Data for processing>

*** Block opens ***

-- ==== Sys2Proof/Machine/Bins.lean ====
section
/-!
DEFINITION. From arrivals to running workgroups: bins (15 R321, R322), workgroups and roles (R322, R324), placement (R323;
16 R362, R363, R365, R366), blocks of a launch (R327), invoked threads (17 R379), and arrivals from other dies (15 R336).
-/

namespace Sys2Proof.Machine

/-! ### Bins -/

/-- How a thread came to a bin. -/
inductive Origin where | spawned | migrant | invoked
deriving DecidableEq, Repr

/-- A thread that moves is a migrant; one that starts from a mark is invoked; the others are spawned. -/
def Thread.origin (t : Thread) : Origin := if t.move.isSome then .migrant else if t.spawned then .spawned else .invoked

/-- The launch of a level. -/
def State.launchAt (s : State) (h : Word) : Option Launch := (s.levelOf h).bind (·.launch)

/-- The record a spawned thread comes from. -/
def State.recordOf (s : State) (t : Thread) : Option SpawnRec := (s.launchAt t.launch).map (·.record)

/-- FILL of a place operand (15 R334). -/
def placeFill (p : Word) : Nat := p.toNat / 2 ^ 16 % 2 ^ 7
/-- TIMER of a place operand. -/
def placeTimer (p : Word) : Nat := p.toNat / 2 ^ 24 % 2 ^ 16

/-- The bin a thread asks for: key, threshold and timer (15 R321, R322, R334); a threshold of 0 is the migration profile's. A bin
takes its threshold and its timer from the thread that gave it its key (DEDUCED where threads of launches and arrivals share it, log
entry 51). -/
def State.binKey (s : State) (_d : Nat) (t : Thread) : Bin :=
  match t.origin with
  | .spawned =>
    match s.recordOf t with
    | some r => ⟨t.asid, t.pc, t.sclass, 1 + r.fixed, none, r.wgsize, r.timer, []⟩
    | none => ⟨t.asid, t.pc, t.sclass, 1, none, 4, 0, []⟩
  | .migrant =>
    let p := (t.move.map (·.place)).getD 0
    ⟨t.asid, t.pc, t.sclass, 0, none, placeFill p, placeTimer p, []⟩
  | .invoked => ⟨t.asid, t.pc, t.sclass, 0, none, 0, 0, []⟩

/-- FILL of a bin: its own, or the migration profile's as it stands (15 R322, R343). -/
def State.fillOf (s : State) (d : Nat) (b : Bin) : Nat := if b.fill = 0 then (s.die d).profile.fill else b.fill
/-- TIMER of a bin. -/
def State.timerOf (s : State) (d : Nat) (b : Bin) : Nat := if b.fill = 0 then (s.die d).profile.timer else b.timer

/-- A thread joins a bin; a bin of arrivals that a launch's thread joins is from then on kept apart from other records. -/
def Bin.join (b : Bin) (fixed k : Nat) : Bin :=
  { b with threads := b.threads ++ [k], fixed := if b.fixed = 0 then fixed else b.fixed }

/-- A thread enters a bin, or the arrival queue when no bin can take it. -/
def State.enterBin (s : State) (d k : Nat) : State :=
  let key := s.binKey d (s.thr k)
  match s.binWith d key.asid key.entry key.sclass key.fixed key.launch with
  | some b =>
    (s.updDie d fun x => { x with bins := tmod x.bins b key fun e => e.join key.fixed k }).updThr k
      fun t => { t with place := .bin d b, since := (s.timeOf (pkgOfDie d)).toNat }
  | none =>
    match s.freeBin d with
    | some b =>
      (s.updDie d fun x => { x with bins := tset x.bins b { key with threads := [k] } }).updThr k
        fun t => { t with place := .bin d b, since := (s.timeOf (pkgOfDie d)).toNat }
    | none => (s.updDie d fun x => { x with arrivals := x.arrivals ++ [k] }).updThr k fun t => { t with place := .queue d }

*** Block closes ***
*** Block opens ***

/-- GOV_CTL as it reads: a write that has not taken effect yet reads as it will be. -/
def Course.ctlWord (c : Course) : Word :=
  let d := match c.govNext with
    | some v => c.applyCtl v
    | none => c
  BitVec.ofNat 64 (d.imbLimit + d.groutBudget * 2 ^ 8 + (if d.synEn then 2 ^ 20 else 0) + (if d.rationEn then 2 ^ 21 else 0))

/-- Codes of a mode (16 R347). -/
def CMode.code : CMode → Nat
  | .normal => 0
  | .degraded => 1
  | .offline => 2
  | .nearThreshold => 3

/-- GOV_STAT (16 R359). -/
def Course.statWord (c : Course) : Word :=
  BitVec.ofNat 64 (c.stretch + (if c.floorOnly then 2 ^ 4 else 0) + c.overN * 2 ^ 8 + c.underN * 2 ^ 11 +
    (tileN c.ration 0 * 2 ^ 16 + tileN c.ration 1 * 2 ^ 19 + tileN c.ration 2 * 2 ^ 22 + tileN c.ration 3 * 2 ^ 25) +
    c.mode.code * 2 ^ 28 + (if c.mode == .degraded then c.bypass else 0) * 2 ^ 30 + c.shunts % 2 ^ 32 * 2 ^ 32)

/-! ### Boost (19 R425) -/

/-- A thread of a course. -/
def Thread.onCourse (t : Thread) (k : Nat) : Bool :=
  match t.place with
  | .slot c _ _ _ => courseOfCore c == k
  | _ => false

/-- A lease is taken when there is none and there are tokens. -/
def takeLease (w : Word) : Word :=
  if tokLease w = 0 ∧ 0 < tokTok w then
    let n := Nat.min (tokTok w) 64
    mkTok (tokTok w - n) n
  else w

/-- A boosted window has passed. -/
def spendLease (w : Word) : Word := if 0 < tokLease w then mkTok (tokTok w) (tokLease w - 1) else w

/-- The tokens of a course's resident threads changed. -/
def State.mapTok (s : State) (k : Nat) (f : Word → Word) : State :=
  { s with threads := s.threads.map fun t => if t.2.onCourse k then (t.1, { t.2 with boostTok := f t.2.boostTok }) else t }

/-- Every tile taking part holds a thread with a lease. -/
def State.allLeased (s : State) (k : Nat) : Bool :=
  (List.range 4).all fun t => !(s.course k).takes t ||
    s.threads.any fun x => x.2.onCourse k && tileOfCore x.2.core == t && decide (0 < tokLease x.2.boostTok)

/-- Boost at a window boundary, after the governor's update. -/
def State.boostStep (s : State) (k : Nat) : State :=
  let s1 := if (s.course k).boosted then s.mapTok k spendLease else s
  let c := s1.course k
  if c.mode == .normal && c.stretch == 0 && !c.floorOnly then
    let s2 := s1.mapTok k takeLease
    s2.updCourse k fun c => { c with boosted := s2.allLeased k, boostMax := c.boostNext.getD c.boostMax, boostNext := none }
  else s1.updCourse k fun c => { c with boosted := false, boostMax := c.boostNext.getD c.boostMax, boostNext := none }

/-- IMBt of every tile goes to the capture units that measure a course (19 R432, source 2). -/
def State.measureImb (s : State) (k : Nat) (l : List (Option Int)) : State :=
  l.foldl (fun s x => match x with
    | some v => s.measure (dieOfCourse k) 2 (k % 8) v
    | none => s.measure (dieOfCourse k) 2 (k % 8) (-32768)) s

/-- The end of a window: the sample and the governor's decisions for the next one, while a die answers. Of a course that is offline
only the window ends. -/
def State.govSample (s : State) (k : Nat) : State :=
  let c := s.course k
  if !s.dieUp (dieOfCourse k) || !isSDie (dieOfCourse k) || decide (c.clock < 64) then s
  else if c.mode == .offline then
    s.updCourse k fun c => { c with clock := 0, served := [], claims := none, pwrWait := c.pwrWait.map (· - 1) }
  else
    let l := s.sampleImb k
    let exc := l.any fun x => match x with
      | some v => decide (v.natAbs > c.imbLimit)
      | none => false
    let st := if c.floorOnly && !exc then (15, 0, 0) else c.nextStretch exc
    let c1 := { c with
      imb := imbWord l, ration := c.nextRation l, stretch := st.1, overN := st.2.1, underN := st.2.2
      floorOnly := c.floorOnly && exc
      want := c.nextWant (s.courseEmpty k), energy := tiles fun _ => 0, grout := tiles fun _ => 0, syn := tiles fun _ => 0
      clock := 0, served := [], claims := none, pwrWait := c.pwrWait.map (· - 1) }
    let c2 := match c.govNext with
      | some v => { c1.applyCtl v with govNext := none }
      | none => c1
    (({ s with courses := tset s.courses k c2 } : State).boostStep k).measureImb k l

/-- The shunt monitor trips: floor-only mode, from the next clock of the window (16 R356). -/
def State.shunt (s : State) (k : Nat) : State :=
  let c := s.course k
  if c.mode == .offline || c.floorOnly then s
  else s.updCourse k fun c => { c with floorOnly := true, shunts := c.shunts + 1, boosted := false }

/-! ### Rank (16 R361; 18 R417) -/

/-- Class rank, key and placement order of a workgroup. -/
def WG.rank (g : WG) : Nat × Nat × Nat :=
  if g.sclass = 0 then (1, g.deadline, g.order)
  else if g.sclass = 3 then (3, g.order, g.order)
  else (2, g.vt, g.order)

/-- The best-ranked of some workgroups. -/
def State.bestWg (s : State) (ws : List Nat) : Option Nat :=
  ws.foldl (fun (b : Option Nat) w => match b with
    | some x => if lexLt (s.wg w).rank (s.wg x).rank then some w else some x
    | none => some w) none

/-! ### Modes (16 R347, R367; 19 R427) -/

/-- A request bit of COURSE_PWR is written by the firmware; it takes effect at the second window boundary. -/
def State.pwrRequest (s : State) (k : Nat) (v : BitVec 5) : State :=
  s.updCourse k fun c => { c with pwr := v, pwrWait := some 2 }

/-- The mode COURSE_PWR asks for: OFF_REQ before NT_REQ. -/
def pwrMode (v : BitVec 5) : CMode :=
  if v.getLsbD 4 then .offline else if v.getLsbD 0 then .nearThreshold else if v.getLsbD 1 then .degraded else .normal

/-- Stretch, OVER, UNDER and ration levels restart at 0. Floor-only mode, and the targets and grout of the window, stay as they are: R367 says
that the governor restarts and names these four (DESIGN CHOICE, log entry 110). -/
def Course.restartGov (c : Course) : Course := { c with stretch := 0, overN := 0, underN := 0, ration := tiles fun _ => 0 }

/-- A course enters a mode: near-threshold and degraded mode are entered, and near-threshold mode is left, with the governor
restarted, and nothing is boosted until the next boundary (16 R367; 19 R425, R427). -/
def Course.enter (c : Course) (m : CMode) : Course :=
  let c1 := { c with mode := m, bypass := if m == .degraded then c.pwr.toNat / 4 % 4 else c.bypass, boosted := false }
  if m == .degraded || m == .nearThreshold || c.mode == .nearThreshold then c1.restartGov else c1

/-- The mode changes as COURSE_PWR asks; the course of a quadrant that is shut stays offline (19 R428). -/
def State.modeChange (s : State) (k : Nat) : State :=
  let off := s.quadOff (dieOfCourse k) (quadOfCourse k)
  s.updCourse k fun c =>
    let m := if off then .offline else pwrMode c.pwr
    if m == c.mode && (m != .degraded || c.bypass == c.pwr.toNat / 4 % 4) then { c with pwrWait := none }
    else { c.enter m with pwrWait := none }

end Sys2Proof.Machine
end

*** Block closes ***

Activity>
Could you transcribe the entries above word for word, from the line with "-- ==== Sys2Proof/Machine/Bins.lean" down to the line with "namespace Sys2Proof.Machine", keeping both?

Response area>
-- ==== Sys2Proof/Machine/Bins.lean ====
section
/-!
DEFINITION. From arrivals to running workgroups: bins (15 R321, R322), workgroups and roles (R322, R324), placement (R323;
16 R362, R363, R365, R366), blocks of a launch (R327), invoked threads (17 R379), and arrivals from other dies (15 R336).
-/

namespace Sys2Proof.Machine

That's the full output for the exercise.